Importance of Nomination for Mutual Fund Investments

Over the last few years, online mutual fund investments have grown rapidly in India due to the ease of access in account opening, buying a scheme and redemption. Despite being risky as mutual funds are highly rewarding, many Indians have their accounts opened online for mutual fund investments. One essential risk on your mutual fund investments that you should definitely not ignore is to not have a nomination on your investment account.  

Nomination plays a very important role in online mutual fund investments. A nomination is the method of appointing a person to receive the money allocated to a mutual fund in the event of death of the investor or investor’s incapacity or inability to manage the fund. Nomination provides the mutual fund investor with a sense of security and assurance that the intended person would receive the funds.

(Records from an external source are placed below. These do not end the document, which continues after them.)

/-- The accepting edge (spec/70_reset_and_hazards.md R147). -/
theorem step_of_presented {s : State} (hlive : s.live) (hready : s.busy = false) (hvalid : s.ports.reqValid = true) :
    step s = .next (s.accept s.ports.req) := by
  obtain ⟨hreset, hrst⟩ := hlive
  simp [step, clockEdge, hreset, hrst, hready, hvalid]

theorem completeCaptured_of_illegal {s : State} {c : IllegalCause} (hdecode : decode s.captured.cmd = .error c) :
    completeCaptured s = .next (s.takeIllegal c) := by
  simp [completeCaptured, hdecode]

/-- A block that is not busy and holds a response is in DONE (spec/10_state.md R19). -/
theorem State.phase_eq_done {s : State} (hready : s.busy = false) (hvalid : s.status.valid = true) :
    s.phase = some .done := by
  simp [State.phase, hready, hvalid]

/-- A block that has been reset and is not busy accepts whatever request is presented to it (spec/70_reset_and_hazards.md
R147), whether it holds a response or none. -/
theorem exists_acceptance_of_ready {s : State} (hreset : s.sawReset = true) (hready : s.busy = false) (q : Request) :
    ∃ u, step (s.drive ⟨false, true, q⟩) = .next u ∧ u.busy = true ∧ u.captured = q :=
  ⟨_, step_of_presented ⟨hreset, rfl⟩ hready rfl, rfl, rfl⟩

/-- Settles O11: the state written out is the one the error response leaves, and that one holds a valid response, is not
busy and has been reset, so it is in DONE and accepts. -/
theorem illegalCommandResponse : Obligations.IllegalCommandResponse := by
  intro s c hlive hbusy hwait hdecode code t
  have ht : t = s.takeIllegal c := by cases c <;> rfl
  have hstep : step s = .next (s.takeIllegal c) :=
    (step_of_completing hlive hbusy hwait).trans (completeCaptured_of_illegal hdecode)
  have hdone : (s.takeIllegal c).phase = some .done := State.phase_eq_done rfl rfl
  have hready : (s.takeIllegal c).reqReady = true := rfl
  rw [ht]
  exact ⟨hstep, hdone, hready, exists_acceptance_of_ready hlive.1 rfl⟩

end Sys2Proof.Machine
end

section
namespace Sys2Proof

/-! ## The encoder (spec/30_encoding.md R35, R39) -/

theorem toNat_append {v w : Nat} (x : BitVec v) (y : BitVec w) : (x ++ y).toNat = x.toNat * 2 ^ w + y.toNat := by
  rw [BitVec.toNat_append, Nat.shiftLeft_eq, Nat.mul_comm, Nat.two_pow_add_eq_or_of_lt y.isLt]

theorem commandWord_toNat (rsv : BitVec 20) (rem mode unit : BitVec 4) :
    (commandWord rsv rem mode unit).toNat =
      rsv.toNat * 4096 + rem.toNat * 256 + mode.toNat * 16 + unit.toNat := by
  simp only [commandWord, toNat_append]
  omega

/-- A word is put together again from its fields (R35). -/
theorem commandWord_fields (c : Word32) :
    commandWord (rsvField c) (remField c) (modeField c) (unitField c) = c := by
  rw [← BitVec.toNat_inj, commandWord_toNat, unitField_toNat, modeField_toNat, remField_toNat, rsvField_toNat]
  omega

/-- Settles O1: the fields as numbers, and the word from its fields. -/
theorem commandWordFields : Obligations.CommandWordFields := fun c =>
  ⟨unitField_toNat c, modeField_toNat c, remField_toNat c, rsvField_toNat c, commandWord_fields c⟩

@[simp] theorem unitField_commandWord (rsv : BitVec 20) (rem mode unit : BitVec 4) :
    unitField (commandWord rsv rem mode unit) = unit := by
  rw [← BitVec.toNat_inj, unitField_toNat, commandWord_toNat]
  omega

@[simp] theorem modeField_commandWord (rsv : BitVec 20) (rem mode unit : BitVec 4) :
    modeField (commandWord rsv rem mode unit) = mode := by
  rw [← BitVec.toNat_inj, modeField_toNat, commandWord_toNat]
  omega

@[simp] theorem remField_commandWord (rsv : BitVec 20) (rem mode unit : BitVec 4) :
    remField (commandWord rsv rem mode unit) = rem := by
  rw [← BitVec.toNat_inj, remField_toNat, commandWord_toNat]
  omega

@[simp] theorem rsvField_commandWord (rsv : BitVec 20) (rem mode unit : BitVec 4) :
    rsvField (commandWord rsv rem mode unit) = rsv := by
  rw [← BitVec.toNat_inj, rsvField_toNat, commandWord_toNat]
  omega

/-- Two words are the same word when their four fields are. -/
theorem word_eq_iff {c d : Word32} :
    c = d ↔
      unitField c = unitField d ∧ modeField c = modeField d ∧ remField c = remField d ∧ rsvField c = rsvField d := by
  constructor
  · rintro rfl
    exact ⟨rfl, rfl, rfl, rfl⟩
  · rintro ⟨hunit, hmode, hrem, hrsv⟩
    rw [← commandWord_fields c, ← commandWord_fields d, hunit, hmode, hrem, hrsv]

/-! The fields of an operation's own word, for every operation at once. -/

@[simp] theorem unitField_encode (i : Instr) : unitField (encode i) = i.unit := unitField_commandWord ..
@[simp] theorem modeField_encode (i : Instr) : modeField (encode i) = i.mode := modeField_commandWord ..
@[simp] theorem remField_encode (i : Instr) : remField (encode i) = i.rem := remField_commandWord ..
@[simp] theorem rsvField_encode (i : Instr) : rsvField (encode i) = 0 := rsvField_commandWord ..

/-! ## Decoder and encoder agree (spec/30_encoding.md R39, R43) -/

/-- The opcode map has every operation in the place that its unit and mode name. -/
theorem operationOf_fields (i : Instr) : operationOf i.unit.toNat i.mode.toNat i.rem = some i := by
  cases i <;> rfl

/-- The converse: the operation in a place has that unit and mode, and where it has a REM, the REM given. -/
theorem fields_of_operationOf {unit mode : Nat} {rem : BitVec 4} {i : Instr} (h : operationOf unit mode rem = some i) :
    i.unit.toNat = unit ∧ i.mode.toNat = mode ∧ i.rem = if isTailMode unit mode then rem else 0 := by
  unfold operationOf at h
  split at h
  case h_26 => cases h
  all_goals
    obtain rfl := Option.some.inj h
    exact ⟨rfl, rfl, rfl⟩

theorem operationOf_of_decode {c : Word32} {i : Instr} (h : decode c = .ok i) :
    operationOf (unitField c).toNat (modeField c).toNat (remField c) = some i := by
  simp only [decode] at h
  repeat' split at h
  all_goals cases h
  assumption

/-- Only the REM of M3.X32.T can be too large (R38). -/
theorem wellFormed_iff (i : Instr) :
    i.wellFormed = true ↔ ¬(i.unit.toNat = 4 ∧ i.mode.toNat = 1 ∧ 4 ≤ i.rem.toNat) := by
  cases i
  case m3X32T rem => simp [Instr.wellFormed, Instr.unit, Instr.mode, Instr.rem]
  all_goals simp [Instr.wellFormed, Instr.unit, Instr.mode]

theorem isTailMode_of_rem_ne_zero {i : Instr} (h : i.rem ≠ 0) : isTailMode i.unit.toNat i.mode.toNat = true := by
  cases i
  case m3X32T | m3X86T | m3X64T => rfl
  all_goals exact absurd rfl h

/-- The unit and the mode of an operation are legal, whatever its REM (R39). -/
theorem unit_mode_legal (i : Instr) : i.unit.toNat ≤ 7 ∧ i.mode.toNat < nmodes i.unit.toNat := by
  cases i <;> simp [Instr.unit, Instr.mode, nmodes]

/-- The fields of an operation break no condition of R43 when the operation is well formed. -/
theorem not_fieldIllegal_of_wellFormed {i : Instr} (hwf : i.wellFormed = true) :
    ¬FieldIllegal i.unit.toNat i.mode.toNat i.rem.toNat 0 := by
  rintro (hrsv | ⟨hnotTail, hrem⟩ | hlimit)
  · exact hrsv rfl
  · have htail := isTailMode_of_rem_ne_zero fun h0 => hrem (congrArg BitVec.toNat h0)
    simp [isTailMode_eq_false_iff.mpr hnotTail] at htail
  · exact (wellFormed_iff i).mp hwf hlimit

theorem decode_encode {i : Instr} (hwf : i.wellFormed = true) : decode (encode i) = .ok i := by
  obtain ⟨hunit, hmode⟩ := unit_mode_legal i
  obtain ⟨j, hj⟩ : ∃ j, decode (encode i) = .ok j := by
    apply decode_of_legal <;> simp only [unitField_encode, modeField_encode, remField_encode, rsvField_encode]
    · exact hunit
    · exact hmode
    · exact not_fieldIllegal_of_wellFormed hwf
  have hmap := operationOf_of_decode hj
  simp only [unitField_encode, modeField_encode, remField_encode, operationOf_fields, Option.some.injEq] at hmap
  rw [hj, hmap]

The requirements of forming a nomination are stated in the Indian Trusts Act and the Securities Contracts (Regulations) Act. In mutual fund investments, the nomination can be done by the investor either in favour of one person or multiple persons sequentially, wherein multiple persons can be listed in order of priority for the disbursal of the funds. The investor must provide the name of the person, address, and identification details as per the requirement of the nominee.

In India, the investor must be at least 18 years of age in order to start mutual fund investments. Such investors can make a nomination for his/her own investments or for the investments of any legal minor such as children, grandchildren or any other legal minors, who are below the age of 18. The nomination details in case of investments made by a legal minor can include either the name of the legal guardian or the name of the natural guardian along with the actual investor.

Apart from this, the nomination in case of investments made in joint names of two or more persons can either be made in favour of one or more than one names, wherein they can also be prioritised. Additionally, the nomination details can be changed at any time during the tenure of the investment.

One of the major reasons to opt for nomination in mutual fund investments is to ensure that the intended people benefit from the mutual fund investment in case of the investor’s sudden death car incapacity. Moreover, another key advantage it provides is that the nominee need not go through the legal process of succession in order to claim their money from the mutual fund investment. 

Thus, when it comes to mutual fund investments in India, nomination plays an important role of providing assurance to the investor that the desired person or persons receive the money invested in the mutual fund in case of the investor’s inability to manage the investment themselves. Therefore, it is very important to make sure that the correct nominations are in place whenever investing in mutual funds.